Let ABCDE be the given pentagon, which is equilateral and equiangular.
It is required to circumscribe a circle about the pentagon ABCDE.
Bisect the angles BCD and CDE by the straight lines CF and DF respectively. Join the straight lines FB, FA, and FE from the point F at which the straight lines meet to the points B, A, and E.
Then in manner similar to the preceding it can be proved that the angles CBA, BAE, and AED are also bisected by the straight lines FB, FA, and FE respectively.
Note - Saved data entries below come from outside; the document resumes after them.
-- ==== Sys2Proof/Laws/Exec.lean ====
section
/-! SUPPORT. What the engine's turn on a command can do (R183, R216, R222), and what it leaves in the working registers (R141, R192). -/

namespace Sys2Proof.Machine

/-- The loop counter after a whole loop (R141). -/
theorem powLoop_iter_le (mul : Word → Word → Word) (w : Work) (h : w.iter = 0) :
    (powLoop mul Config.loopBound w).iter.toNat = max w.f.toNat.size 1 := by
  have hs : w.f.toNat.size ≤ 64 := Nat.size_le.mpr w.f.isLt
  rw [Config.loopBound, powLoop_iter 63 w w.f.isLt, h]
  simp; omega

/-- What MONT_POW_CORE leaves in `w.iter` and `w.k`. -/
theorem montPowCore_work (ar e n ninv rmodn : Word) (w : Work) :
    (montPowCore ar e n ninv rmodn w).2.iter.toNat = max e.toNat.size 1 ∧ (montPowCore ar e n ninv rmodn w).2.k = w.k := by
  constructor
  · exact powLoop_iter_le _ _ rfl
  · simp only [montPowCore]; rw [powLoop_frame]

/-- What POW_CORE leaves in `w.iter` and `w.k`. -/
theorem powCore_work (x e n : Word) (w : Work) :
    (powCore x e n w).2.iter.toNat = max e.toNat.size 1 ∧ (powCore x e n w).2.k = w.k := by
  constructor
  · exact powLoop_iter_le _ _ rfl
  · simp only [powCore]; rw [powLoop_frame]

/-- What ODD_CORE leaves in `w.iter` and `w.k`. -/
theorem oddCore_work (a e n inv : Word) (w : Work) :
    (oddCore a e n inv w).2.iter.toNat = max e.toNat.size 1 ∧ (oddCore a e n inv w).2.k = w.k := by
  simp only [oddCore]
  exact montPowCore_work _ _ _ _ _ { w with ctxR := rModN n, ctxInv := inv }

/-- A loop runs at most 64 times (R141). -/
theorem size_le64 (e : Word) : max e.toNat.size 1 ≤ 64 := by
  have : e.toNat.size ≤ 64 := Nat.size_le.mpr e.isLt
  omega

/-- EVEN_PATH keeps the bounds of `w.iter` and `w.k` (R141, R192). -/
theorem evenPath_work (a e n inv : Word) (w : Work) (h : 0 < n.toNat) :
    (evenPath a e n inv w).2.iter.toNat ≤ 64 ∧ (evenPath a e n inv w).2.k.toNat ≤ 63 := by
  have hk := (ctz_spec h).2.2
  have hkk : (BitVec.ofNat 64 (ctz n)).toNat ≤ 63 := by rw [BitVec.toNat_ofNat]; omega
  simp only [evenPath]
  have hk1 : (if (oddPart n).toNat < 2 then ((0 : Word), { w with k := BitVec.ofNat 64 (ctz n), m := oddPart n }) else oddCore a e (oddPart n) inv { w with k := BitVec.ofNat 64 (ctz n), m := oddPart n }).2.k = BitVec.ofNat 64 (ctz n) := by
    split
    · rfl
    · exact (oddCore_work _ _ _ _ _).2
  generalize (if (oddPart n).toNat < 2 then ((0 : Word), { w with k := BitVec.ofNat 64 (ctz n), m := oddPart n }) else oddCore a e (oddPart n) inv { w with k := BitVec.ofNat 64 (ctz n), m := oddPart n }) = q at *
  obtain ⟨hi, hk2⟩ := powCore_work (BitVec.ofNat 64 (a.toNat % (BitVec.ofNat 64 (2 ^ ctz n)).toNat)) (evenExponent a e (ctz n)) (BitVec.ofNat 64 (2 ^ ctz n)) { q.2 with r1 := q.1 }
  refine ⟨?_, ?_⟩
  · exact (le_of_eq hi).trans (size_le64 _)
  · rw [hk2]; simp only [hk1]; exact hkk

/-- Everything the engine's turn on a command can do. -/
theorem exec_cases (i : Instr) (s : State) :
    (∃ v fill w, exec i s = .next (s.complete v fill w) ∧ (i ≠ .toMont → fill = none) ∧
      (s.WorkOk → w.iter.toNat ≤ 64 ∧ w.k.toNat ≤ 63) ∧ (inverseArg i s.a s.n = none ∨ s.invAnswer.isSome = true)) ∨
    (∃ m, exec i s = .next (s.awaitInverse m) ∧ i ≠ .toMont ∧ inverseArg i s.a s.n = some m ∧ s.invAnswer = none) := by
  cases i with
  | toMont =>
    left
    simp only [exec, execToMont, toMontRule]
    split
    · exact ⟨_, _, _, rfl, by simp, id, .inl rfl⟩
    split <;> exact ⟨_, _, _, rfl, by simp, id, .inl rfl⟩
  | fromMont =>
    left
    simp only [exec, execFromMont, fromMontRule]
    split <;> exact ⟨_, _, _, rfl, by simp, id, .inl rfl⟩
  | montMul =>
    left
    simp only [exec, execMontMul, montMulRule]
    split <;> exact ⟨_, _, _, rfl, by simp, id, .inl rfl⟩
  | montPow =>
    left
    simp only [exec, execMontPow, montPowRule]
    split
    · exact ⟨_, _, _, rfl, by simp, id, .inl rfl⟩
    · refine ⟨_, _, _, rfl, by simp, fun h => ?_, .inl rfl⟩
      obtain ⟨h1, h2⟩ := montPowCore_work s.a s.e s.n s.ninv s.rmodn s.w
      exact ⟨h1 ▸ size_le64 _, h2 ▸ h.2⟩
  | genPow =>
    left
    simp only [exec, execGenPow, genPowRule]
    split
    · exact ⟨_, _, _, rfl, by simp, id, .inl rfl⟩
    split
    · exact ⟨_, _, _, rfl, by simp, id, .inl rfl⟩
    · refine ⟨_, _, _, rfl, by simp, fun h => ?_, .inl rfl⟩
      obtain ⟨h1, h2⟩ := powCore_work s.a s.e s.n s.w
      exact ⟨h1 ▸ size_le64 _, h2 ▸ h.2⟩
  | powModOdd =>
    simp only [exec, execPowModOdd, powModOddRule]
    split
    · next h => exact .inl ⟨_, _, _, rfl, by simp, id, .inl (by simp [inverseArg, TooSmall] at h ⊢; omega)⟩
    split
    · next h => exact .inl ⟨_, _, _, rfl, by simp, id, .inl (by simp [inverseArg, EvenModulus] at h ⊢; omega)⟩
    split
    · next h => exact .inl ⟨_, _, _, rfl, by simp, id, .inl (by simp [inverseArg, FixedPoint] at h ⊢; omega)⟩
    next h1 h2 h3 =>
    cases ha : s.invAnswer with
    | none =>
      refine .inr ⟨s.n, rfl, by simp, ?_, rfl⟩
      simp [inverseArg, TooSmall, EvenModulus, FixedPoint] at *; omega
    | some inv =>
      refine .inl ⟨_, _, _, rfl, by simp, fun h => ?_, .inr rfl⟩
      obtain ⟨h1, h2⟩ := oddCore_work s.a s.e s.n inv s.w
      exact ⟨h1 ▸ size_le64 _, h2 ▸ h.2⟩
  | powMod =>
    simp only [exec, execPowMod, powModRule]
    split
    · next h => exact .inl ⟨_, _, _, rfl, by simp, id, .inl (by
        simp only [inverseArg, TooSmall] at h ⊢; rw [if_neg (by omega), if_neg (by omega)])⟩
    split
    · next h => exact .inl ⟨_, _, _, rfl, by simp, id, .inl (by
        simp only [inverseArg, FixedPoint] at h ⊢; rw [if_neg (by omega), if_neg (by omega)])⟩
    split
    · next h1 h2 h3 =>
      cases ha : s.invAnswer with
      | none =>
        refine .inr ⟨oddPart s.n, rfl, by simp, ?_, rfl⟩
        simp only [inverseArg, TooSmall, EvenModulus, FixedPoint] at *
        rw [if_neg (by omega), if_pos (by omega)]
      | some inv =>
        exact .inl ⟨_, _, _, rfl, by simp, fun _ => evenPath_work _ _ _ _ _ (by omega), .inr rfl⟩
    next h1 h2 h3 =>
    cases ha : s.invAnswer with
    | none =>
      refine .inr ⟨s.n, rfl, by simp, ?_, rfl⟩
      simp only [inverseArg, TooSmall, EvenModulus, FixedPoint] at *
      rw [if_pos (by omega)]
    | some inv =>
      refine .inl ⟨_, _, _, rfl, by simp, fun h => ?_, .inr rfl⟩
      obtain ⟨h1, h2⟩ := oddCore_work s.a s.e s.n inv s.w
      exact ⟨h1 ▸ size_le64 _, h2 ▸ h.2⟩

/-- The value a command asks the inverse of is odd (R183, R222). -/
theorem inverseArg_odd {i : Instr} {a n m : Word} (h : inverseArg i a n = some m) : m.toNat % 2 = 1 := by
  cases i <;> simp only [inverseArg] at h <;> try cases h
  · split at h
    · next hc => injection h with h; rw [← h]; exact hc.1
    · cases h
  · split at h
    · next hc => injection h with h; rw [← h]; exact hc.1
    · split at h
      · next hc => injection h with h; rw [← h]; exact (ctz_spec (by omega)).2.1
      · cases h

end Sys2Proof.Machine
end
Now, since the angle BCD equals the angle CDE, and the angle FCD is half of the angle BCD, and the angle CDF half of the angle CDE, therefore the angle FCD also equals the angle CDF, so that the side FC also equals the side FD.
Similarly it can be proved that each of the straight lines FB, FA, and FE also equals each of the straight lines FC and FD. Therefore the five straight lines FA, FB, FC, FD, and FE equal one another.
Therefore the circle described with center F and radius one of the straight lines FA, FB, FC, FD, or FE also passes through the remaining points, and is circumscribed.
Let it be circumscribed, and let it be ABCDE.
Therefore a circle has been circumscribed about the given equilateral and equiangular pentagon.
This construction is used in propositions XIII.8 and XIII.18.